- **What is being asked**
Copy out the entries below exactly as they stand, but only from the line containing "[o.fr.toNat] = true → u.outwardOk = true →" through the line containing "64 runs = true →".

-=-=-=-=-

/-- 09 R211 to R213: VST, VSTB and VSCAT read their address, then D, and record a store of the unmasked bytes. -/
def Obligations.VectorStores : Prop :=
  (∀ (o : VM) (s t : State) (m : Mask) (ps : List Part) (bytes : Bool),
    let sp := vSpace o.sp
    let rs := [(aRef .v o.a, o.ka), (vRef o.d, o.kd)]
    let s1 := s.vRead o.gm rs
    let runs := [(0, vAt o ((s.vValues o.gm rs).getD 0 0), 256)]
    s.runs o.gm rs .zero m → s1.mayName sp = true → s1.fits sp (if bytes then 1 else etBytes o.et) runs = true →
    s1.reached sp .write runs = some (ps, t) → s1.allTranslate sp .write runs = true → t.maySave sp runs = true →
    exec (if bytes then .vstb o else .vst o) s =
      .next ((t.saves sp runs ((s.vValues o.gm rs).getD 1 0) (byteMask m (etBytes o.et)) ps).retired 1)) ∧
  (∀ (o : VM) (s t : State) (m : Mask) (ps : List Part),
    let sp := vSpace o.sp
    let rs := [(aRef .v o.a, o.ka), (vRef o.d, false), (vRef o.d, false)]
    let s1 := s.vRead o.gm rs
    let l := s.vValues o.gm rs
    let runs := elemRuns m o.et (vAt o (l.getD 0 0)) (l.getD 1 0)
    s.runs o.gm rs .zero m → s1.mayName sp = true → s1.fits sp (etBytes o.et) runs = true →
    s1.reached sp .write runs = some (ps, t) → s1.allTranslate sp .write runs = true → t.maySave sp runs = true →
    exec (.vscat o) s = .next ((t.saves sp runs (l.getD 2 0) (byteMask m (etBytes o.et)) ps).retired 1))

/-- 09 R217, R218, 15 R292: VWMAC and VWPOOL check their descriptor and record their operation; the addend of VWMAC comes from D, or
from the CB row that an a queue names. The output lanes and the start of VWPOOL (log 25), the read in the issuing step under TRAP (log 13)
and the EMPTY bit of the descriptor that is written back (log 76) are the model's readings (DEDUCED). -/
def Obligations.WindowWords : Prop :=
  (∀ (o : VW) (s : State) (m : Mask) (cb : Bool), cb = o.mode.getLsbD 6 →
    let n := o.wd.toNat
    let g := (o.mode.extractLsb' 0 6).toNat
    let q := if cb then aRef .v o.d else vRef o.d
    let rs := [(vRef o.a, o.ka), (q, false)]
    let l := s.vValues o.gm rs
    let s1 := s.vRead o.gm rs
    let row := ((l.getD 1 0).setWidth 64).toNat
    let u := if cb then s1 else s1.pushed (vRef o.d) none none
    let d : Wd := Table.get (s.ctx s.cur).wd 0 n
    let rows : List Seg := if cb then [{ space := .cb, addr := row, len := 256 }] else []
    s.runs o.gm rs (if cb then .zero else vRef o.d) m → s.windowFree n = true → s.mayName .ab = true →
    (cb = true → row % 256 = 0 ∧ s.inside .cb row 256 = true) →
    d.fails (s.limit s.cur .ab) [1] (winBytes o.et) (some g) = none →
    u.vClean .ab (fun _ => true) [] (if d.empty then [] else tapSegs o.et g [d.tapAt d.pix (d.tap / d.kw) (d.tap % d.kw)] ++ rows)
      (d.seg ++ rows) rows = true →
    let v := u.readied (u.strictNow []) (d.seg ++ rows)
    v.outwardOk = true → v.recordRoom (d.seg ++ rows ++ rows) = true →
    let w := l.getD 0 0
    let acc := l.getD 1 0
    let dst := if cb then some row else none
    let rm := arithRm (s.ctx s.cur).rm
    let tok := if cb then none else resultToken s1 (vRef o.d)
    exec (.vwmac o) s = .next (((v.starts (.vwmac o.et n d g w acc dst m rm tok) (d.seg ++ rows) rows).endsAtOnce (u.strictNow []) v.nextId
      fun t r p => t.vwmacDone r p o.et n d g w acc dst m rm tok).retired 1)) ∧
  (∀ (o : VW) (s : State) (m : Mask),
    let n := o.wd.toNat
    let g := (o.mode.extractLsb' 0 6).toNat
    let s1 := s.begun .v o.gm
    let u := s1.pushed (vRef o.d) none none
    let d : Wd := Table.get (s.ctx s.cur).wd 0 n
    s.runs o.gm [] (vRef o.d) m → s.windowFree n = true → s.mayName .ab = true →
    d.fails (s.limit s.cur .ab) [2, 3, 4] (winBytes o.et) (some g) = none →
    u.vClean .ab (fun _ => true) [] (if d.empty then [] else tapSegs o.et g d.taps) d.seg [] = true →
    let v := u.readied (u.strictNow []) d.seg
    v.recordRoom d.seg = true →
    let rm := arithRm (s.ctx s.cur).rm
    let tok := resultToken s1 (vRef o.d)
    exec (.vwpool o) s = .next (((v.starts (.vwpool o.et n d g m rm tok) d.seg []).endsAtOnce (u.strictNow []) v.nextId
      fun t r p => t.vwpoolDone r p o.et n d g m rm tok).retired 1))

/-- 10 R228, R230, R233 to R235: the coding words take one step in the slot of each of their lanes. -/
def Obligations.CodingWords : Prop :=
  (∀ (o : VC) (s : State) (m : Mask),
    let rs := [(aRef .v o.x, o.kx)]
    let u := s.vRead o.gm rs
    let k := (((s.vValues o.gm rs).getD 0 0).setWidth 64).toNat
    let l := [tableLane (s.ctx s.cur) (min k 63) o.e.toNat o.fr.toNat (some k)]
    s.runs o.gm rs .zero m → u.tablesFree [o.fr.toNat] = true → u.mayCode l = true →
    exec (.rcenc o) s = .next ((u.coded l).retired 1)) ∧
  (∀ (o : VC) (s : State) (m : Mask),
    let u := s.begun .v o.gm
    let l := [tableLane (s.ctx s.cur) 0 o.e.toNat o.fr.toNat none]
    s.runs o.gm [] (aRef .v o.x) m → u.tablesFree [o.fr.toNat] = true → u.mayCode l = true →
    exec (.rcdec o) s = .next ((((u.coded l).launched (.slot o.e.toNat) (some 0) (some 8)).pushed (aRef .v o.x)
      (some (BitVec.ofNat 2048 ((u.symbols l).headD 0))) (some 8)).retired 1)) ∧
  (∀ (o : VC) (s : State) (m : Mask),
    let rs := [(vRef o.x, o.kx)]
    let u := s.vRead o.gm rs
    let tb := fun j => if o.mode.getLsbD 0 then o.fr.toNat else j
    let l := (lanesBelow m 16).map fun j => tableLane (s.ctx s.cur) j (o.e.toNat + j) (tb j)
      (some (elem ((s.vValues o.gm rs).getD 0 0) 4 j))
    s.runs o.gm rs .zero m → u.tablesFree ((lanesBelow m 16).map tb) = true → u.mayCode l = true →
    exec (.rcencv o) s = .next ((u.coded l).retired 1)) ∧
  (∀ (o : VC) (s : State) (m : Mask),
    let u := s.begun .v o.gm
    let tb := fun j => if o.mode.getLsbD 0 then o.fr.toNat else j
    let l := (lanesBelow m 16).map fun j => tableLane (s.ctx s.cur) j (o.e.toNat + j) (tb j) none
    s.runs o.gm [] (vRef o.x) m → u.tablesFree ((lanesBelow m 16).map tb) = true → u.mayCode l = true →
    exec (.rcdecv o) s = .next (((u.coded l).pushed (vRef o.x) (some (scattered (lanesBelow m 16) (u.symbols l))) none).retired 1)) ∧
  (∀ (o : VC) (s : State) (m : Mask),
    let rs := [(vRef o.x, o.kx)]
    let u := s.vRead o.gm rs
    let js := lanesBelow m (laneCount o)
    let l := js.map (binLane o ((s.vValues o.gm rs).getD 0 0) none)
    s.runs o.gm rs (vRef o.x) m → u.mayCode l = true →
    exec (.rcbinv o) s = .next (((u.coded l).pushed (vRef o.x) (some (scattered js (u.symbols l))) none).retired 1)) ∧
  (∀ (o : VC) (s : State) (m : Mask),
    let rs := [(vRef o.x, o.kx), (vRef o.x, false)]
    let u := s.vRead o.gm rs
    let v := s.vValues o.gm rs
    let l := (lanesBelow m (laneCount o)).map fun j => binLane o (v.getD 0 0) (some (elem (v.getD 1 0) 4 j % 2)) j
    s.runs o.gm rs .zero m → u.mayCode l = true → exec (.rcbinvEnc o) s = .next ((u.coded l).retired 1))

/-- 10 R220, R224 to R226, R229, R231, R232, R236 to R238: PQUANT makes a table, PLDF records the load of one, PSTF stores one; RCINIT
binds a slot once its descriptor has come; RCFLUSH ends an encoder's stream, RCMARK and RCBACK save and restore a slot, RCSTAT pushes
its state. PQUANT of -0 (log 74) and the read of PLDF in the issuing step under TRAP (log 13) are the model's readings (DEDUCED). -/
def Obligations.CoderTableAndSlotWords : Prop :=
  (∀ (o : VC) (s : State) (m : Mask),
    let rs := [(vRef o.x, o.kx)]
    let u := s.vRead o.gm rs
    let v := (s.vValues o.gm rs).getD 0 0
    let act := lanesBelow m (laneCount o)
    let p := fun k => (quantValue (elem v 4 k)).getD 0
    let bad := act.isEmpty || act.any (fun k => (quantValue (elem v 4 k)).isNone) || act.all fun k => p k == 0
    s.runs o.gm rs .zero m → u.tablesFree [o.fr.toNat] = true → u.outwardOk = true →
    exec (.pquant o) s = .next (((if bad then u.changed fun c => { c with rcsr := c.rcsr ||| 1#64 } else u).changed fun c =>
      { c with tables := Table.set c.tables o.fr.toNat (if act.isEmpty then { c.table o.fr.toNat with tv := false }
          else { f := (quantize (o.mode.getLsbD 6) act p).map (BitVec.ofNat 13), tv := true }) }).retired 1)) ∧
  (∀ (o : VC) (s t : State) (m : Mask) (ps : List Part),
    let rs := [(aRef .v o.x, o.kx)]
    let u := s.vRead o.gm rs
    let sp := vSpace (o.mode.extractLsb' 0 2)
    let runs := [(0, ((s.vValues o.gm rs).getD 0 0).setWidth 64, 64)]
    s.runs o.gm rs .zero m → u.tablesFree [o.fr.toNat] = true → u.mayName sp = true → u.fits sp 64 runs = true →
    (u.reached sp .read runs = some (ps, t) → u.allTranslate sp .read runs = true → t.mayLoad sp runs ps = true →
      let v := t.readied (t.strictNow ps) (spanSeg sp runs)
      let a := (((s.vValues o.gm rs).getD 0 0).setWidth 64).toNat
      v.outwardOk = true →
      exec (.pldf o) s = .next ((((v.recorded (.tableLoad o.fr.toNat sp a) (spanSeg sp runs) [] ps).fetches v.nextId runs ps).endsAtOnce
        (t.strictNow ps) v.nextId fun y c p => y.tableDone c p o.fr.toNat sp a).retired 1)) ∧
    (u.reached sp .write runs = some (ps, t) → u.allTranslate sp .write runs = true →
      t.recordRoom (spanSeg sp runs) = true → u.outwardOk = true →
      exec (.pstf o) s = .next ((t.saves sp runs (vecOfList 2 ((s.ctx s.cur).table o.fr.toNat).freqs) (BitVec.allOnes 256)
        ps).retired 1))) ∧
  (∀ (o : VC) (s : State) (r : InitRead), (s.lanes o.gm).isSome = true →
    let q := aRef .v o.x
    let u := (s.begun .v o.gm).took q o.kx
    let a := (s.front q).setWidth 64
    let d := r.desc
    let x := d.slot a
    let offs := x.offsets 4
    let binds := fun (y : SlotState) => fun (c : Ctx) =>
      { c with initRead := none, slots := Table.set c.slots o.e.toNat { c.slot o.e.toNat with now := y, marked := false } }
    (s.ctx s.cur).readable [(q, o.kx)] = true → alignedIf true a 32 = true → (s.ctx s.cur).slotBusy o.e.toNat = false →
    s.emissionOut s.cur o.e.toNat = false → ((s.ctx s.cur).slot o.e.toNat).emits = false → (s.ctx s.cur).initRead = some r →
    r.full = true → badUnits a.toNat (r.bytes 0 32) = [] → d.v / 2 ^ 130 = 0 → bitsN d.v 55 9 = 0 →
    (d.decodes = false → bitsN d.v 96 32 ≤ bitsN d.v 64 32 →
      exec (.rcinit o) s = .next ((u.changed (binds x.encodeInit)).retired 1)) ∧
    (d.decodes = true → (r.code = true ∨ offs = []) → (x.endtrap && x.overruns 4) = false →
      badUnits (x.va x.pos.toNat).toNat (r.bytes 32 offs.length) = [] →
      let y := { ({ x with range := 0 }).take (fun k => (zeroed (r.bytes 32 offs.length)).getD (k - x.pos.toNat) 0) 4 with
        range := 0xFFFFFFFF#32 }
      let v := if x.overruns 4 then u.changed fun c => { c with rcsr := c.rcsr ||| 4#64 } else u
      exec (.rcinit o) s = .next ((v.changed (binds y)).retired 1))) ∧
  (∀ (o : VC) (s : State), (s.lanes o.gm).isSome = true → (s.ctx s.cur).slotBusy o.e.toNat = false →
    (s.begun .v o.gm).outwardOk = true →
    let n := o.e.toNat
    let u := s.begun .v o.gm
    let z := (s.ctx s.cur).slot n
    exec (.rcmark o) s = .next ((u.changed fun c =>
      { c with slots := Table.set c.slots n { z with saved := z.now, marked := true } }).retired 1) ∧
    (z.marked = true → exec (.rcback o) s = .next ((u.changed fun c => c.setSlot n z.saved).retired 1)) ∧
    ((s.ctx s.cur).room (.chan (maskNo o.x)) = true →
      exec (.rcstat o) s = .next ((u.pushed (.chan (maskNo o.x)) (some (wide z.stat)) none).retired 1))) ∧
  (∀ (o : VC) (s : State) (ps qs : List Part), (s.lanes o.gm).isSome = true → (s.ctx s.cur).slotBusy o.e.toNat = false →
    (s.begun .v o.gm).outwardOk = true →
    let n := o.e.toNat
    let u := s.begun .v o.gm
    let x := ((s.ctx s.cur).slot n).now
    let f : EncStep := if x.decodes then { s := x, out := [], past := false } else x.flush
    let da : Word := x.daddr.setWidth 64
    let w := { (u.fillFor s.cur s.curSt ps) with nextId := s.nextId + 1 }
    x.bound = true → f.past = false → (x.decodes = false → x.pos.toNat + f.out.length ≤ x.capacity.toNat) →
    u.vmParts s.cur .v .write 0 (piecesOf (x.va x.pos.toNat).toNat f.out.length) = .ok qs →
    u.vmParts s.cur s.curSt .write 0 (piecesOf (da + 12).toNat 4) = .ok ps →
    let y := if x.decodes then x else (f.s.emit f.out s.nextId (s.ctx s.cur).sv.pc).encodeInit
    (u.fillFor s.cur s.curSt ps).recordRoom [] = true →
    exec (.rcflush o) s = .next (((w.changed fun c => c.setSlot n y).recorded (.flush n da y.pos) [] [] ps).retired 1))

-=-=-=-=-

- **Response to the task**
    s.runs o.gm rs .zero m → u.tablesFree [o.fr.toNat] = true → u.outwardOk = true →
    exec (.pquant o) s = .next (((if bad then u.changed fun c => { c with rcsr := c.rcsr ||| 1#64 } else u).changed fun c =>
      { c with tables := Table.set c.tables o.fr.toNat (if act.isEmpty then { c.table o.fr.toNat with tv := false }
          else { f := (quantize (o.mode.getLsbD 6) act p).map (BitVec.ofNat 13), tv := true }) }).retired 1)) ∧
  (∀ (o : VC) (s t : State) (m : Mask) (ps : List Part),
    let rs := [(aRef .v o.x, o.kx)]
    let u := s.vRead o.gm rs
    let sp := vSpace (o.mode.extractLsb' 0 2)
    let runs := [(0, ((s.vValues o.gm rs).getD 0 0).setWidth 64, 64)]
    s.runs o.gm rs .zero m → u.tablesFree [o.fr.toNat] = true → u.mayName sp = true → u.fits sp 64 runs = true →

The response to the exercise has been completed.